Exercise goal: Copy each line of the data below with the word "refused".

Data excerpts:

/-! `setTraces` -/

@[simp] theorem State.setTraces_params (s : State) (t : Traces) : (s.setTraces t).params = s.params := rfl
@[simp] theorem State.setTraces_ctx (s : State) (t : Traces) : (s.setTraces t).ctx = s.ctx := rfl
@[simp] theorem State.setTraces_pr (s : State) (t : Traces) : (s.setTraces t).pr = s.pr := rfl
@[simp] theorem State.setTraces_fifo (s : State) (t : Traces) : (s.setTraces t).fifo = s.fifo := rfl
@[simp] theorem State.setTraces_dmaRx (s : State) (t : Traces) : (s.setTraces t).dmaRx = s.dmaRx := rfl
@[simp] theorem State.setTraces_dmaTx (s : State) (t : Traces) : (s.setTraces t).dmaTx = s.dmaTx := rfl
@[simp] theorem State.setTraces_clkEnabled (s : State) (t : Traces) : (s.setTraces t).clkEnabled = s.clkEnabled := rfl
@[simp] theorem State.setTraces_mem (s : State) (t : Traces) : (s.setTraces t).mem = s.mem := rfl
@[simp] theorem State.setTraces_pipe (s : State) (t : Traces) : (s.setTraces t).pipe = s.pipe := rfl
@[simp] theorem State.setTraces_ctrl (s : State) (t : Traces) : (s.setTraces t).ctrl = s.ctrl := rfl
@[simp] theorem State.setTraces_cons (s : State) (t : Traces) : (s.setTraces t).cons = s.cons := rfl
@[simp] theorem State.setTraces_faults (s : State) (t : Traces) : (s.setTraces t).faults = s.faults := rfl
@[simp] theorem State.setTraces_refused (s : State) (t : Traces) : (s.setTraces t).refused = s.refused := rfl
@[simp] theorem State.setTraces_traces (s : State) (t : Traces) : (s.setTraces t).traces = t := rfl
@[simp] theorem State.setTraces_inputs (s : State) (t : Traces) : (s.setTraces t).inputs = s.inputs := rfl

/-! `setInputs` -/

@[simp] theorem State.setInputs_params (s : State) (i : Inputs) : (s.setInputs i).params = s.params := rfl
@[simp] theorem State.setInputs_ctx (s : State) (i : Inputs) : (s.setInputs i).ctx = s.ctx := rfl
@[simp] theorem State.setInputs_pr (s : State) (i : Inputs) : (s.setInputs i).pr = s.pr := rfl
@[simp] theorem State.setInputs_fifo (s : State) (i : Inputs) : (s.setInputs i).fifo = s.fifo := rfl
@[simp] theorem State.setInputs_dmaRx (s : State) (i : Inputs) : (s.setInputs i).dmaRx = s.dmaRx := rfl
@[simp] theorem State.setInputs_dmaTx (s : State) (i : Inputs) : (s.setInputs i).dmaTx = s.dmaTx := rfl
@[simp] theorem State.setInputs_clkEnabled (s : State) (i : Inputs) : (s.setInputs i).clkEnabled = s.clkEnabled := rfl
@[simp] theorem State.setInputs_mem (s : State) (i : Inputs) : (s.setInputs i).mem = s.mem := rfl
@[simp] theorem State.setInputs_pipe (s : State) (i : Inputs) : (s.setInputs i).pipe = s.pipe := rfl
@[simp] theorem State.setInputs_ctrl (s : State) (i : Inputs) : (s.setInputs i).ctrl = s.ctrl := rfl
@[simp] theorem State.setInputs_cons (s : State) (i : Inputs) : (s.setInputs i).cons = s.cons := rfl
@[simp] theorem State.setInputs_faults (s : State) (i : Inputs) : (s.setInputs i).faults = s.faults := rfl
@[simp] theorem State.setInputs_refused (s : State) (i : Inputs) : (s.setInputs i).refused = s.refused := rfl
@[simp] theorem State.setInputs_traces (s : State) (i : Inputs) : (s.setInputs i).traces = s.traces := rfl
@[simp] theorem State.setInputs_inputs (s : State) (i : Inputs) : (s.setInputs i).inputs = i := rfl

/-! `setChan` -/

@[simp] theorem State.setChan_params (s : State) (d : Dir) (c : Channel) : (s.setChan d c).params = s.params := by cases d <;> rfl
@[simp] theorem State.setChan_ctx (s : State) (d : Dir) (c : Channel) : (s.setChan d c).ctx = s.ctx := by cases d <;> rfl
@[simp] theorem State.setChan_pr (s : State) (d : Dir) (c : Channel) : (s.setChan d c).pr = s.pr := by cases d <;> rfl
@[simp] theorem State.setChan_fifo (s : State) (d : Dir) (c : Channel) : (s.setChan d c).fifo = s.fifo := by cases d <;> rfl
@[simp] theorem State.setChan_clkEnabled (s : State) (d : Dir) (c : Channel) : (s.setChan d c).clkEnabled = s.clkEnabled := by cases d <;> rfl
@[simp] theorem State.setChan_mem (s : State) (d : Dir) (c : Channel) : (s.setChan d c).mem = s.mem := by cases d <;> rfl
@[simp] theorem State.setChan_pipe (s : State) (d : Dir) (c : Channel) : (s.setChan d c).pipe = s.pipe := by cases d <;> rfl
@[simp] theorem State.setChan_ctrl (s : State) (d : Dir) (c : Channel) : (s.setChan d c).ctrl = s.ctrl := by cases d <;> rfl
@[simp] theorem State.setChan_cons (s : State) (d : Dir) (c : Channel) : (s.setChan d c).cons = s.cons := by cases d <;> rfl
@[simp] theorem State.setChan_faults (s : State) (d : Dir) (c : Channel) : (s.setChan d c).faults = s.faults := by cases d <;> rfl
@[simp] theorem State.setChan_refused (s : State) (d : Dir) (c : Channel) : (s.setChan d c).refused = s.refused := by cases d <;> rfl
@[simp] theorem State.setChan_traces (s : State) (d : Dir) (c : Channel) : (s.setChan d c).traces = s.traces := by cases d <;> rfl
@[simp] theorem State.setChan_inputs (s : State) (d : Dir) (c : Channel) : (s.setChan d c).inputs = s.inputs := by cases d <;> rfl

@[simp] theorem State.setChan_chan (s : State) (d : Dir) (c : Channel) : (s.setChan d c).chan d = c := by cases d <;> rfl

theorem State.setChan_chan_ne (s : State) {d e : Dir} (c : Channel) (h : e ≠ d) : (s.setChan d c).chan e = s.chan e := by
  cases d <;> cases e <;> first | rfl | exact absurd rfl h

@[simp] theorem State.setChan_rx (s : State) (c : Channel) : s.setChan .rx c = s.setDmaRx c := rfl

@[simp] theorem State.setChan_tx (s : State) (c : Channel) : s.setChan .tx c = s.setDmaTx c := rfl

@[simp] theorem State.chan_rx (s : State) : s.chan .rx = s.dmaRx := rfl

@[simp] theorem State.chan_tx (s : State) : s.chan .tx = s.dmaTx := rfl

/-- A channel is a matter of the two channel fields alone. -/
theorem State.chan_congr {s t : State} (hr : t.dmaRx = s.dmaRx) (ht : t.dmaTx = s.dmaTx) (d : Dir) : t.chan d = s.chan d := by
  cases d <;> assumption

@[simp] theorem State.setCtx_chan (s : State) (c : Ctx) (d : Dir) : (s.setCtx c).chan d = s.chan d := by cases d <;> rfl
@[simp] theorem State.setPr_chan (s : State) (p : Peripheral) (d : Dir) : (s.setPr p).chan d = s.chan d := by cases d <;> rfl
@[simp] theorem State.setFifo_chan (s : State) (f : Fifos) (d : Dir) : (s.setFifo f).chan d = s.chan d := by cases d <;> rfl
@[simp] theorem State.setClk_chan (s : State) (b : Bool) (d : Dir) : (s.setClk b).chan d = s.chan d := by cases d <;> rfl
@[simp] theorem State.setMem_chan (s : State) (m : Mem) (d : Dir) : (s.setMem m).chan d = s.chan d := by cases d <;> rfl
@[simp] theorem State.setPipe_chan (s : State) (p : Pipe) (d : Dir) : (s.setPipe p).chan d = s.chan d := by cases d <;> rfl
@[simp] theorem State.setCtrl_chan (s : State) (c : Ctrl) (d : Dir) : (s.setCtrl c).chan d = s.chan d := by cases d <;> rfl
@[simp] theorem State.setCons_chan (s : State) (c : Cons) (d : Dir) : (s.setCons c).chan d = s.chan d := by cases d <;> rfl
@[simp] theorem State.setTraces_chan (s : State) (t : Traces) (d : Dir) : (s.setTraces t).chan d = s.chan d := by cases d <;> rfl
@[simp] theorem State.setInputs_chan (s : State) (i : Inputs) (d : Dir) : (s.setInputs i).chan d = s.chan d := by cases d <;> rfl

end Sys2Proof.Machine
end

Exercise solution:
@[simp] theorem State.setTraces_refused (s : State) (t : Traces) : (s.setTraces t).refused = s.refused := rfl
@[simp] theorem State.setInputs_refused (s : State) (i : Inputs) : (s.setInputs i).refused = s.refused := rfl
@[simp] theorem State.setChan_refused (s : State) (d : Dir) (c : Channel) : (s.setChan d c).refused = s.refused := by cases d <;> rfl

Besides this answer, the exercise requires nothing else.